-- ==== Sys2Proof/Syntax.lean ====
section
/-! DEFINITION. The instruction syntax: one constructor for every row of spec/opcode_table.json. The rows fall in three groups.
Pacer instructions carry the operand fields of their word (R204 to R210, and R218 to R291). Operations of Field elements carry
the index of the element that fires (an AG operation: its stream engine, and whether it fetches a token of its round or passes one
between its entry queue and the Field). The steps of the module's other units (MGC, host, Marshal, Podium, BTEs, memory ports,
Starter, controller) carry what the unit or the outside world chooses. A Pacer instruction, an element and every unit of a region
act on the region whose turn it is (State.cur). -/

namespace Sys2Proof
═══
_Exercise aim:_ If a line in the records contains the word "carry", copy it.

_Final answer:_
Pacer instructions carry the operand fields of their word (R204 to R210, and R218 to R291). Operations of Field elements carry
Starter, controller) carry what the unit or the outside world chooses. A Pacer instruction, an element and every unit of a region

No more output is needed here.